/-- Settles O42: the decrypted bytes are the padded plaintext. -/
theorem envelopeRoundTrip : Obligations.EnvelopeRoundTrip := by
  unfold Obligations.EnvelopeRoundTrip
  intro c b k iv hc
  simp [envelopeDec, formatOk_envelopeEnc, decryptBlob_envelopeEnc hc]

end Sys2Proof.Machine
end

section
/-! ENVPAD and ENVUNPAD block by block (41_cipher_envelope.md R140, R150), and the round trip on the machine (R139). -/

namespace Sys2Proof.Machine

/-! ## The operands -/

theorem getElem?_stringA (s : State) (a : Nat) :
    s.stringA[a]? = if a < s.alen.toNat then some (s.byteAt .inA a) else none := getElem?_bytesOf s .inA s.alen.toNat a

/-- A whole block of the operand (R132). -/
theorem blockOf_stringA (s : State) {j : Nat} (hj : 8 * j + 8 ≤ s.alen.toNat) :
    blockOf (fun a => s.stringA.getD a 0) j = blockOf (s.byteAt .inA) j := by
  refine blockOf_congr fun a _ ha => ?_
  rw [List.getD_eq_getElem?_getD, getElem?_stringA, if_pos (by omega), Option.getD_some]

theorem getElem?_pad_stringA (s : State) {a : Nat} (ha : a < s.alen.toNat + padCount s.alen.toNat) :
    (pad s.stringA)[a]? = some (paddedByte s a) := by
  have hlen := length_stringA s
  rw [getElem?_pad _ (by rwa [hlen]), hlen, getElem?_stringA, paddedByte, padCount]
  split <;> rfl

theorem length_toBlocks_pad (b : List Byte) : (toBlocks (pad b)).length = b.length / 8 + 1 := by
  rw [length_toBlocks _ (length_pad_mod b), length_pad_eq, Nat.mul_div_cancel_left _ (by decide)]

/-- The blocks of the padded plaintext (R131, R132). -/
theorem toBlocks_pad_stringA (s : State) {j : Nat} (hj : j < (toBlocks (pad s.stringA)).length) :
    (toBlocks (pad s.stringA))[j] = blockOf (paddedByte s) j := by
  rw [toBlocks_getElem _ (length_pad_mod _) j hj]
  rw [length_toBlocks_pad, length_stringA] at hj
  refine blockOf_congr fun a _ ha => ?_
  rw [List.getD_eq_getElem?_getD, getElem?_pad_stringA s (by rw [padCount]; omega), Option.getD_some]

theorem key_afterIvDraw (s : State) : s.afterIvDraw.key = s.key :=
  key_congr (afterIvDraw_key0 s) (afterIvDraw_key1 s)

/-! ## ENVPAD -/

theorem length_blobBlocks (c : Cipher) (b : List Byte) (k : Key) (iv : Block) :
    (blobBlocks c b k iv).length = b.length / 8 + 2 := by
  rw [blobBlocks, List.length_cons, length_cbcEnc, length_toBlocks_pad]

/-- R133: a ciphertext block is the encryption of the plaintext block combined with the block before it in the blob. -/
theorem blobBlocks_succ (c : Cipher) (b : List Byte) (k : Key) (iv : Block) {j : Nat}
    (hj : j < (toBlocks (pad b)).length) (h : j + 1 < (blobBlocks c b k iv).length) :
    (blobBlocks c b k iv)[j + 1] = bcEnc c k (Block.xor (toBlocks (pad b))[j] (blobBlocks c b k iv)[j]) := by
  apply Option.some.inj
  rw [← List.getElem?_eq_getElem h]
  show (cbcEnc (bcEnc c k) iv (toBlocks (pad b)))[j]? = _
  rw [cbcEnc_getElem?, List.getElem?_eq_getElem hj, Option.bind_some]
  show Option.map _ (blobBlocks c b k iv)[j]? = _
  rw [List.getElem?_eq_getElem (Nat.lt_of_succ_lt h), Option.map_some]

/-- The blob of ENVPAD (R140). -/
abbrev State.blob (s : State) : List Byte := envelopeEnc s.setup.cipher s.stringA s.key s.nextIv
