/-! ### Invariants -/

/-- The invariant holds after reset: memory in canonical form (a form of the model's own, log entry 16), PC at most 0x10FE,
stack entries at most 0xFFE, and a truthful fault latch. That no fault is latched is `ResetState`'s. -/
def Obligations.ResetMeetsInvariant : Prop := State.reset.Inv

/-- Every step keeps the invariant: memory stays canonical (a form of the model's own, log entry 16), PC at most 0x10FE and
every stack entry at most 0xFFE (the bounds R24 derives), and a latched fault describes the state it is latched in (R31). -/
def Obligations.StepKeepsInvariant : Prop := ∀ s t : State, s.Inv → step s = .next t → t.Inv

/-- Every move of the host keeps the invariant (R216). -/
def Obligations.HostMovesKeepInvariant : Prop := ∀ (m : HostMove) (s : State), s.Inv → (hostMove m s).Inv

/-- The parts a reader can see determine the state: two states with canonical memory (a form of the model's own, log entry
16) that agree in every part are equal. -/
def Obligations.PartsDetermineState : Prop :=
  ∀ s t : State, s.mem.wf → t.mem.wf → (∀ p, Same p s t) → t = s

/-! ### The host's operations -/

/-- The state after reset (R37): every general register, I, SP, stack entry, timer, pixel, key and RF 0, FAULT none, PC 0x200,
the glyph bytes at 0x000 to 0x04F and 0 in every other byte. -/
def Obligations.ResetState : Prop :=
  (∀ r, State.reset.reg r = 0) ∧ State.reset.i = 0 ∧ State.reset.pc = 0x200 ∧ State.reset.sp = 0 ∧
  (∀ j, State.reset.stackAt j = 0) ∧ State.reset.dt = 0 ∧ State.reset.st = 0 ∧
  (∀ px py, Display.pixel State.reset.fb px py = false) ∧ (∀ k : Reg, State.reset.key[k.val] = false) ∧
  State.reset.rf = false ∧ State.reset.fault = none ∧ Config.glyphs.length = 80 ∧
  (∀ (a : Nat) (h : a < Config.glyphs.length), Memory.read State.reset.mem a = Config.glyphs[a]) ∧
  (∀ a, 80 ≤ a → Memory.read State.reset.mem a = 0)

/-- Reset from any state, a faulted one included, gives the reset state, and a second reset changes nothing; reset and load
are the only moves of the host that take a latched fault away (R241). The model's own counter of draws runs on (log entry
3). -/
def Obligations.ResetFromAnyState : Prop :=
  (∀ s : State, FrameBut (fun p => p = .draws) State.reset (hostReset s) ∧ (hostReset s).fault = none ∧
    hostReset (hostReset s) = hostReset s) ∧
  (∀ (m : HostMove) (s : State), s.fault ≠ none → (hostMove m s).fault = none →
    m = .reset ∨ ∃ bytes, m = .load bytes)

/-- Load (R244, R245): at most 3584 bytes are copied verbatim from 0x200 on over the reset state; a longer program leaves the
reset state and returns LoadError. -/
def Obligations.LoadPlacesProgram : Prop :=
  ∀ (bytes : List Byte) (s : State),
    (bytes.length ≤ 3584 → ∃ t, hostLoad bytes s = (t, .ok) ∧
      (∀ (j : Nat) (h : j < bytes.length), Memory.read t.mem (0x200 + j) = bytes[j]) ∧ t.pc = 0x200 ∧
      FrameBut (fun p => ∃ j, j < bytes.length ∧ p = .byte (0x200 + j)) (hostReset s) t) ∧
    (3584 < bytes.length → hostLoad bytes s = (hostReset s, .loadError))

/-- The host's keypad write replaces all 16 entries and its clearing of the redraw flag sets RF to 0, each changing nothing
else (R217, R218). -/
def Obligations.HostWritesKeysAndRedraw : Prop :=
  ∀ (keys : Keys) (s : State),
    ((∀ k : Reg, (hostSetKeys keys s).key[k.val] = keys[k.val]) ∧
      FrameBut (fun p => ∃ k, p = .key k) s (hostSetKeys keys s)) ∧
    ((hostClearRedraw s).rf = false ∧ FrameBut (fun p => p = .rf) s (hostClearRedraw s))

end Statements
end

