theorem frameBut_storedDigits (x : Reg) (s : State) :
    FrameBut (fun p => p = .pc ∨ ∃ k ≤ 2, p = .byte (dataAddr s.i k)) s
      { s with mem := s.mem.writeBytes (dataAddr s.i 0) (decimalDigits (s.reg x)) }.advance :=
  frameBut_setMem_advance (.inl rfl) fun _ ha =>
    read_storedDigits_of_ne s _ fun k hk e => ha (.inr ⟨k, hk, congrArg Part.byte e⟩)

theorem frameBut_storedRegs (x : Reg) (s : State) :
    FrameBut (fun p => p = .pc ∨ ∃ k ≤ x, p = .byte (dataAddr s.i k.val)) s
      { s with mem := s.mem.writeBytes (dataAddr s.i 0) (s.v.toList.take (x.val + 1)) }.advance :=
  frameBut_setMem_advance (.inl rfl) fun _ ha =>
    read_storedRegs_of_ne s fun k hk e => ha (.inr ⟨k, hk, congrArg Part.byte e⟩)

theorem frameBut_loadedRegs (x : Reg) (s : State) :
    FrameBut (fun p => p = .pc ∨ ∃ k ≤ x, p = .reg k) s { s with v := loadedRegs x s }.advance :=
  frameBut_setRegs_advance (.inl rfl) fun r hr =>
    (reg_loadedRegs s x r).trans (if_neg fun hle => hr (.inr ⟨r, hle, rfl⟩))

/-- An instruction that completes changes only the parts it may write (R13). -/
theorem exec_writes {i : Instr} {s t : State} (hc : executeFault i s = none) (h : exec i s = .next t) :
    FrameBut (Writes s i) s t := by
  -- the state a completing instruction is known to answer is `t`
  have out {u : State} (he : exec i s = .next u) : t = u := Host.Outcome.next.inj (h.symm.trans he)
  cases i with
  | cls => exact out rfl ▸ frameBut_cls s
  | drw x y n => exact out (exec_drw_of_completes hc) ▸ frameBut_drawn x y n s
  | ret =>
    have hp := State.pop_of_pos (sp_pos_of_executeFault_ret hc)
    exact out (exec_ret_of_pop hp) ▸ (frameBut_pop hp).jumpTo (.inr rfl) _
  | call nnn =>
    have hsp := sp_lt_of_executeFault_call hc
    have hp := State.push_of_lt s.pc hsp
    exact out (exec_call_of_push hp) ▸
      ((frameBut_push hsp hp).jumpTo (.inr (.inr rfl)) _).mono fun p => Or.imp_left fun e => ⟨hsp, e⟩
  | jp | jpV0 | seImm | sneImm | seReg | sneReg => exact out rfl ▸ frameBut_jumpTo s _
  | skp x =>
    obtain ⟨c, he⟩ := exec_skipOnKey_of_completes (.inl rfl) hc
    exact out he ▸ frameBut_jumpTo s _
  | sknp x =>
    obtain ⟨c, he⟩ := exec_skipOnKey_of_completes (.inr rfl) hc
    exact out he ▸ frameBut_jumpTo s _
  | ldImm x | addImm x | ldReg x | orReg x | andReg x | xorReg x | ldVxDt x =>
    exact out rfl ▸ frameBut_setReg_advance s x _
  | waitKey x =>
    obtain he | ⟨b, he⟩ := exec_waitKey_cases x s
    · rw [out he]
      exact frameBut_refl _ s
    · exact out he ▸ frameBut_setReg_advance s x b
  | addReg x | subReg x | shr x | subnReg x | shl x => exact out rfl ▸ frameBut_setFlagThenReg_advance s x _ _
  | rnd x nn => exact out rfl ▸ frameBut_rnd x nn s
  | ldI | addI | ldF => exact out rfl ▸ frameBut_setI_advance s _
  | ldDtVx => exact out rfl ▸ frameBut_setDt_advance s _
  | ldStVx => exact out rfl ▸ frameBut_setSt_advance s _
  | ldB x => exact out (exec_ldB_of_completes hc) ▸ frameBut_storedDigits x s
  | storeRegs x => exact out (exec_storeRegs_of_completes hc) ▸ frameBut_storedRegs x s
  | loadRegs x => exact out (exec_loadRegs_of_completes hc) ▸ frameBut_loadedRegs x s

theorem not_writes_fault (i : Instr) (s : State) : ¬ Writes s i .fault := by
  cases i <;> simp [Writes]

theorem exec_fault_eq {i : Instr} {s t : State} (hc : executeFault i s = none) (h : exec i s = .next t) :
    t.fault = s.fault :=
  exec_writes hc h .fault (not_writes_fault i s)

theorem not_writes_key (i : Instr) (s : State) (k : Reg) : ¬ Writes s i (.key k) := by
  cases i <;> simp [Writes]

theorem writes_rf_iff {i : Instr} {s : State} : Writes s i .rf ↔ i = .cls ∨ ∃ x y n, i = .drw x y n := by
  cases i <;> simp [Writes]

theorem writes_byte_iff {i : Instr} {s : State} {a : Nat} : Writes s i (.byte a) ↔
    (∃ x, i = .ldB x ∧ ∃ k ≤ 2, a = dataAddr s.i k) ∨ (∃ x, i = .storeRegs x ∧ ∃ k ≤ x, a = dataAddr s.i k.val) := by
  cases i <;> simp [Writes]

/-- An instruction whose execute phase answers `t` faulted, changing FAULT alone, or completed. -/
theorem exec_cases {i : Instr} {s t : State} (h : exec i s = .next t) :
    (∃ c, executeFault i s = some c ∧ t = raise c (some (encode i)) s) ∨ executeFault i s = none := by
  cases hc : executeFault i s with
  | none => exact .inr rfl
  | some c =>
    have hx := exec_raisesOrCompletes i s
    rw [hc, raisesOrCompletes_some] at hx
    exact .inl ⟨c, rfl, Host.Outcome.next.inj (h.symm.trans hx)⟩

theorem frameBut_raise (c : Fault) (op : Option Word) (s : State) :
    FrameBut (fun p => p = .fault) s (raise c op s) := by
  intro p hp
  cases p with
  | fault => exact absurd rfl hp
  | _ => rfl
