-- ==== Sys2Proof/Machine/IndexMemory.lean ====
section
/-! DEFINITION. Index register and memory instructions: ANNN, FX1E, FX29, FX33, FX55, FX65 (spec/43_index_memory.md). -/

namespace Sys2Proof.Machine

/-- ANNN: `I <- zext_16(NNN)` (R140). -/
def execLdI (nnn : Addr12) (s : State) : Host.Outcome State Fault Refusal :=
  (s.setI (addrOperand nnn)).advance.complete

/-- FX1E: `I <- (I + zext_16(V[X])) mod 65536`, no flag (R141). -/
def execAddI (x : Nibble) (s : State) : Host.Outcome State Fault Refusal :=
  (s.setI (s.i + byteOperand (s.getV x))).advance.complete

/-- FX29: `I <- zext_16(V[X]) * 5`, the whole byte, not its low nibble (R142). -/
def execLdGlyph (x : Nibble) (s : State) : Host.Outcome State Fault Refusal :=
  (s.setI (byteOperand (s.getV x) * 5)).advance.complete

/-- FX33: hundreds, tens and ones of `V[X]` at `I`, `I + 1`, `I + 2`; `I` is unchanged (R143). -/
def execStoreBcd (x : Nibble) (s : State) : Host.Outcome State Fault Refusal :=
  (s.writeBytes (s.indexAddr 0) (decimalDigits (s.getV x))).advance.complete

/-- FX55: `V[0]` to `V[X]` to memory from `I` up, then `I <- I + X + 1` (R144). -/
def execStoreRegs (x : Nibble) (s : State) : Host.Outcome State Fault Refusal :=
  ((s.writeBytes (s.indexAddr 0) (s.readRegs (blockLength x))).setI (s.indexAfterBlock x)).advance.complete

/-- FX65: memory from `I` up to `V[0]` to `V[X]`, then `I <- I + X + 1` (R145). -/
def execLoadRegs (x : Nibble) (s : State) : Host.Outcome State Fault Refusal :=
  ((s.writeRegs 0 (s.readBytes (s.indexAddr 0) (blockLength x))).setI (s.indexAfterBlock x)).advance.complete

end Sys2Proof.Machine
end

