-- ==== Sys2Proof/Machine/Keypad.lean ====
section
/-! DEFINITION. Keypad instructions: EX9E, EXA1, FX0A (spec/45_keypad.md). -/

namespace Sys2Proof.Machine

/-- EX9E: skip if `KEY[V[X] mod 16] = 1` (R160). -/
def execSkp (x : Nibble) (s : State) : Host.Outcome State Fault Refusal :=
  (s.skipIf (s.keyOf x)).complete

/-- EXA1: skip if `KEY[V[X] mod 16] = 0` (R161). -/
def execSknp (x : Nibble) (s : State) : Host.Outcome State Fault Refusal :=
  (s.skipIf (!s.keyOf x)).complete

/-- FX0A: with no fresh key press nothing changes and the status is NEEDS_KEY; with one, `V[X]` receives its code (R162).
`KEY` is not consulted. -/
def execLdKey (x : Nibble) (s : State) : Host.Outcome State Fault Refusal :=
  match s.keyPress with
  | none => s.needsKey
  | some c => (s.setV x (c.zeroExtend 8)).advance.complete

end Sys2Proof.Machine
end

*Work instructions*. For the word "byteOperand", count the lines of the data that contain it and report only the total.

*Written response*. 2